From the figure, AF is its base and BF is the height.
 $ \Rightarrow Area\left( {ABF} \right) = \dfrac{1}{2} \times AF \times BF$
On substituting the values, we get,
 $ \Rightarrow Area\left( {ABF} \right) = \dfrac{1}{2} \times 50 \times 50$
On simplification, we get,
 $ \Rightarrow Area\left( {ABF} \right) = 50 \times 25$
On multiplication we get,
 $ \Rightarrow Area\left( {ABF} \right) = 1250{m^2}$
Now we can find the area of the trapezium BCHF.
We know that area of a trapezium is given by,
 $Area = \dfrac{1}{2} \times \left( {a + b} \right) \times h$
From the figure, FH is the height of the trapezium and BF and CH are the parallel sides. So, we can write the area of the trapezium as,
 $ \Rightarrow Area\left( {BCHF} \right) = \dfrac{1}{2} \times \left( {BF + CH} \right) \times FH$
From the figure, we can write AD as the sum of the known lengths.
 $ \Rightarrow Area\left( {BCHF} \right) = \dfrac{1}{2} \times \left( {BF + CH} \right) \times \left( {FG + GH} \right)$
On substituting the values, we get,
   $ \Rightarrow Area\left( {BCHF} \right) = \dfrac{1}{2} \times \left( {50 + 25} \right) \times \left( {40 + 15} \right)$
On simplification, we get,
 $ \Rightarrow Area\left( {BCHF} \right) = \dfrac{1}{2} \times 75 \times 55$
On further simplification we get,
 $ \Rightarrow Area\left( {BCHF} \right) = 2062.5{m^2}$
Now we can find the area of the triangle CDH.

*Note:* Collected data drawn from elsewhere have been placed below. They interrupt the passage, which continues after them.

-- ==== Sys2Proof/Machine/State.lean ====
section
/-! DEFINITION. The state record (10_state.md rule R17), the fault and refusal outcomes of a step, and the state after
reset (10_state.md rule R33). -/

namespace Sys2Proof.Machine

/-- The output latches (10_state.md rules R22 to R24), at the logical level: 1 is visible or selected. -/
structure Latches where
  /-- Segments a (bit 0) to g (bit 6). -/
  seg : BitVec 7
  /-- The decimal point. -/
  dp : Bool
  /-- The digit-select lines; position 0 is the least significant digit. -/
  sel : BitVec 4
  deriving DecidableEq, Repr

/-- The latches after reset (10_state.md rule R33): dark, no digit selected. -/
def Latches.reset : Latches := { seg := 0, dp := false, sel := 0 }

/-- An output event (41_scanner.md rule R71). -/
inductive OutputEvent where
  | deselectAll
  | setSeg (p : BitVec 7)
  | setDp (b : Bool)
  | select (k : Fin 4)
  | selectAll
  deriving DecidableEq, Repr

/-- The two agents (00_scope.md rule R5). -/
inductive Agent where
  | scan
  | host
  deriving DecidableEq, Repr

/-- The operations that emit events (10_state.md rule R17, writers of the output lines). -/
inductive Operation where
  | tick
  | digit
  deriving DecidableEq, Repr

/-- One entry of the event list (10_state.md rule R31): the event with the agent and the operation that emitted it. -/
structure EventRecord where
  agent : Agent
  operation : Operation
  event : OutputEvent
  deriving DecidableEq, Repr

/-- The whole state: the block's record of rule R17, then the configuration and the outside world as plain data. -/
structure State where
  /-- DigitIndexCursor (R19). -/
  cursor : BitVec 2
  /-- The scan-timer arm bit (R20). -/
  scanEn : Bool
  /-- The period register, in milliseconds (R21). -/
  periodMs : BitVec 16
  /-- The output latches (R22 to R24). -/
  out : Latches
  /-- The two banks of the hand-off cell (R26). -/
  bank : Vector Value 2
  /-- The index of the published bank (R27). -/
  pub : Fin 2
  /-- The sticky fault mark, with the command word (R29, 60_exceptions.md R94). -/
  fault : Option (FaultReason × Word)
  /-- The sticky refusal mark, with the command word (R30, 60_exceptions.md R95). -/
  refused : Option (RefusalReason × Word)
  /-- The output events emitted since reset, oldest first (R31). -/
  events : List EventRecord
  /-- SEG_TABLE: configuration, written by no operation (R28, 40_encoder.md R62; log entry 5). -/
  glyphs : Config.Glyphs
  /-- What the environment drives on `enc_in[4:0]` (30_encoding.md R53; the model's own field, log entry 8). -/
  encIn : DigitIn
  /-- What the outside does next, in order of arrival (60_exceptions.md R96; the model's own field, log entry 1). -/
  inputs : List Input
  deriving DecidableEq, Repr

/-- The faults of a step. -/
inductive Fault where
  /-- The state carries a fault mark, so neither agent has a step (60_exceptions.md rules R94, R105). Raised by `fetch`.
  Safe: the run stops where the spec says it stops. -/
  | faulted (r : FaultReason) (cmd : Word)
  deriving DecidableEq, Repr

/-- The refusals of a step. -/
inductive Refusal where
  /-- An instruction that has no meaning yet: only a rejected arm of `exec` may answer so, and none does. Safe. -/
  | notModelled (mnemonic : String)
  /-- The state carries a refusal mark, so neither agent has a step (60_exceptions.md rules R95, R105). Raised by
  `fetch`. Safe: the run stops where the spec says it stops. -/
  | refusedWord (r : RefusalReason) (cmd : Word)
  deriving DecidableEq, Repr

/-- The state right after reset (10_state.md rule R33), with the default glyph table (log entry 5), nothing arriving from
outside (log entry 1) and 0 on the ENCODE input (log entry 8). -/
def State.reset : State where
  cursor := 3
  scanEn := false
  periodMs := Config.scanPeriodMs
  out := Latches.reset
  bank := #v[0, 0]
  pub := 0
  fault := none
  refused := none
  events := []
  glyphs := defaultGlyphs
  encIn := 0
  inputs := []

end Sys2Proof.Machine
end

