-- ==== Sys2Proof/Machine/Handoff.lean ====
section
/-! DEFINITION. The meanings of PUBLISH and NOP (42_handoff.md). -/

namespace Sys2Proof.Machine

/-- PUBLISH (rule R83): the atomic whole-value replace, without a clamp (rule R87). -/
def execPublish (data : Value) (s : State) : Host.Outcome State Fault Refusal := .next (s.handoffWrite data)

/-- NOP (rule R88). -/
def execNop (s : State) : Host.Outcome State Fault Refusal := .next s

end Sys2Proof.Machine
end

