-- ==== Sys2Proof/Decode.lean ====
section
/-! DEFINITION. The decoder of the host command port (30_encoding.md rules R47 to R58), total on every 32-bit word and
rejecting by name; the SCAN event code; the ENCODE port; and the encoder, from the same tables. -/

namespace Sys2Proof

/-- What a word stands for: an instruction, or the reason it is refused for. -/
inductive Decoded where
  | command (i : Instr)
  | refuse (r : RefusalReason)
  deriving DecidableEq, Repr

/-! ## The fields of a command word (rules R47, R49, R50) -/

/-- Bits [31:28]. -/
def opField (cmd : Word) : BitVec 4 := cmd.extractLsb' 28 4

/-- Bits [20:16] of format D. -/
def valField (cmd : Word) : DigitIn := cmd.extractLsb' 16 5

/-- Bit [15] of format D. -/
def dpField (cmd : Word) : Bool := cmd.getLsbD 15

/-- Bit [14] of format D. -/
def allField (cmd : Word) : Bool := cmd.getLsbD 14

/-- Bits [3:0] of format D. -/
def idxField (cmd : Word) : BitVec 4 := cmd.extractLsb' 0 4

/-- Bits [15:0] of format P. -/
def immField (cmd : Word) : BitVec 16 := cmd.extractLsb' 0 16

/-- Every reserved bit of format Z, [27:0], is 0 (rule R51). -/
def formatZClear (cmd : Word) : Bool := cmd.extractLsb' 0 28 == 0

/-- Every reserved bit of format D, [27:21] and [13:4], is 0 (rule R49). -/
def formatDClear (cmd : Word) : Bool := cmd.extractLsb' 21 7 == 0 && cmd.extractLsb' 4 10 == 0

/-- Every reserved bit of format P, [27:16], is 0 (rule R50). -/
def formatPClear (cmd : Word) : Bool := cmd.extractLsb' 16 12 == 0

/-! ## The decoders -/

/-- DIGIT's target (rule R54). -/
def targetOf (cmd : Word) : Target := if allField cmd then .all else .single (idxField cmd)

/-- OP = 0x2 (rules R49, R56, R57). -/
def decodeDigit (cmd : Word) : Decoded :=
  if !formatDClear cmd then .refuse .reservedBits
  else if allField cmd && idxField cmd != 0 then .refuse .allWithIndex
  else .command (.digit (valField cmd) (targetOf cmd) (dpField cmd))

/-- OP = 0x3 (rules R50, R56, R57). -/
def decodeStart (cmd : Word) : Decoded :=
  if !formatPClear cmd then .refuse .reservedBits
  else if immField cmd = 0 then .refuse .zeroPeriod
  else .command (.start (immField cmd))

/-- OP = 0x5 (rules R50, R56). -/
def decodePublish (cmd : Word) : Decoded :=
  if !formatPClear cmd then .refuse .reservedBits else .command (.publish (immField cmd))

/-- OP = 0x0 and OP = 0x4 (rules R51, R56). -/
def decodeBare (cmd : Word) (i : Instr) : Decoded :=
  if !formatZClear cmd then .refuse .reservedBits else .command i

/-- The decoder of the host command port, in the order of rule R57. -/
def decodeHost (cmd : Word) : Decoded :=
  if 6 ≤ (opField cmd).toNat then .refuse .reservedOpcode
  else if opField cmd = 1 then .refuse .hostTick
  else if opField cmd = 0 then decodeBare cmd .nop
  else if opField cmd = 4 then decodeBare cmd .stop
  else if opField cmd = 2 then decodeDigit cmd
  else if opField cmd = 3 then decodeStart cmd
  else decodePublish cmd

/-- The TICK event code (rule R51). -/
def tickCode : Word := 0x10000000

/-- The SCAN event codes (rule R48): there is one. -/
def decodeEvent (code : Word) : Option Instr := if code = tickCode then some .tick else none

/-- The ENCODE port accepts every 5-bit input (rule R53). -/
def decodeQuery (d : DigitIn) : Instr := .encode d

/-! ## The opcode table's view -/

/-- The input that carries the bits of a row of spec/opcode_table.json (log entry 16): at most 8 bits stand for the
5-bit ENCODE port, 32 bits are the SCAN event code or else a host command word. -/
def tableInput (nbits w : Nat) : Option Input :=
  if nbits ≤ 8 then if w < 32 then some (.query (BitVec.ofNat 5 w)) else none
  else if nbits = 32 ∧ w < 2 ^ 32 then
    if BitVec.ofNat 32 w = tickCode then some .scan else some (.host (BitVec.ofNat 32 w))
  else none

/-- The instruction an input asks the block for, if the decoders accept it. -/
def inputInstr : Input → Option Instr
  | .host cmd => match decodeHost cmd with
    | .command i => some i
    | .refuse _ => none
  | .scan => decodeEvent tickCode
  | .query d => some (decodeQuery d)
  | .reset => none

/-- The instruction read from a table row's bits, bit 0 least significant. -/
def decodeTableWord (nbits w : Nat) : Option Instr := (tableInput nbits w).bind inputInstr

/-! ## The encoder -/

/-- ALL and IDX of a target (rules R49, R54): ALL = 1 has IDX = 0. -/
def targetBits : Target → BitVec 1 × BitVec 4
  | .single i => (0, i)
  | .all => (1, 0)

/-- A field of a word: `v` placed with its bit 0 at bit `lo`. -/
def place {w : Nat} (v : BitVec w) (lo : Nat) : Word := v.setWidth 32 <<< lo

/-- The bits of an instruction (rules R49 to R51, R53, in the form of rule R59); ENCODE's 5 bits are zero-extended. -/
def encodeWord : Instr → Word
  | .encode d => place d 0
  | .nop => 0x00000000
  | .tick => tickCode
  | .digit value target dpEn =>
    0x20000000 ||| place value 16 ||| place (BitVec.ofBool dpEn) 15 ||| place (targetBits target).1 14 |||
      place (targetBits target).2 0
  | .start period => 0x30000000 ||| place period 0
  | .stop => 0x40000000
  | .publish data => 0x50000000 ||| place data 0

/-- How many bits the table gives the instruction's row, in whole bytes. -/
def encodeBits : Instr → Nat
  | .encode _ => 8
  | .nop => 32
  | .tick => 32
  | .digit _ _ _ => 32
  | .start _ => 32
  | .stop => 32
  | .publish _ => 32

/-- The port an instruction arrives on, with its bits there: what `inputInstr` undoes. -/
def encode (i : Instr) : Input :=
  match i with
  | .encode d => .query d
  | .tick => .scan
  | .nop => .host (encodeWord .nop)
  | .digit value target dpEn => .host (encodeWord (.digit value target dpEn))
  | .start period => .host (encodeWord (.start period))
  | .stop => .host (encodeWord .stop)
  | .publish data => .host (encodeWord (.publish data))

/-! ## Pseudo-instructions -/

/-- The assembler's pseudo-instructions (rule R60). -/
inductive Pseudo where
  /-- `BLANK <idx>` -/
  | blankAt (idx : BitVec 4)
  /-- `BLANK ALL` -/
  | blankAll
  /-- `LAMPTEST` -/
  | lampTest
  /-- `RESTART` -/
  | restart
  deriving DecidableEq, Repr

/-- The one command a pseudo-instruction stands for (rule R60). -/
def expandPseudo : Pseudo → Instr
  | .blankAt idx => .digit 16 (.single idx) false
  | .blankAll => .digit 16 .all false
  | .lampTest => .digit 8 .all true
  | .restart => .start Config.scanPeriodMs

end Sys2Proof
end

From the figure, HD is its base and CH is the height.
 $ \Rightarrow Area\left( {CDH} \right) = \dfrac{1}{2} \times CH \times HD$
On substituting the values, we get,
 $ \Rightarrow Area\left( {CDH} \right) = \dfrac{1}{2} \times 25 \times 25$
On simplification, we get,
 $ \Rightarrow Area\left( {CDH} \right) = 312.5{m^2}$
Now we can take the sum of these areas to find the total area.
 $ \Rightarrow A = Area\left( {ABF} \right) + Area\left( {ADE} \right) + Area\left( {BCHF} \right) + Area\left( {CDH} \right)$
On substituting the values, we get,
 $ \Rightarrow A = 3900 + 1250 + 2062.5 + 312.5$
On simplification we get,
 $ \Rightarrow A = 7525{m^2}$
Therefore, the area of the field is $7525{m^2}$.

So, the correct answer is option D.

Note:
While dividing the field into different areas, we must make sure that an area is only considered once and no area is excluded. For that we must make sure that the smaller areas are edge to edge such that there is no gap between them or they overlap. We must take care while writing the longer length as the sum of the smaller length. Even though addition is commutative, we can write them in the same order to reduce the chances of errors.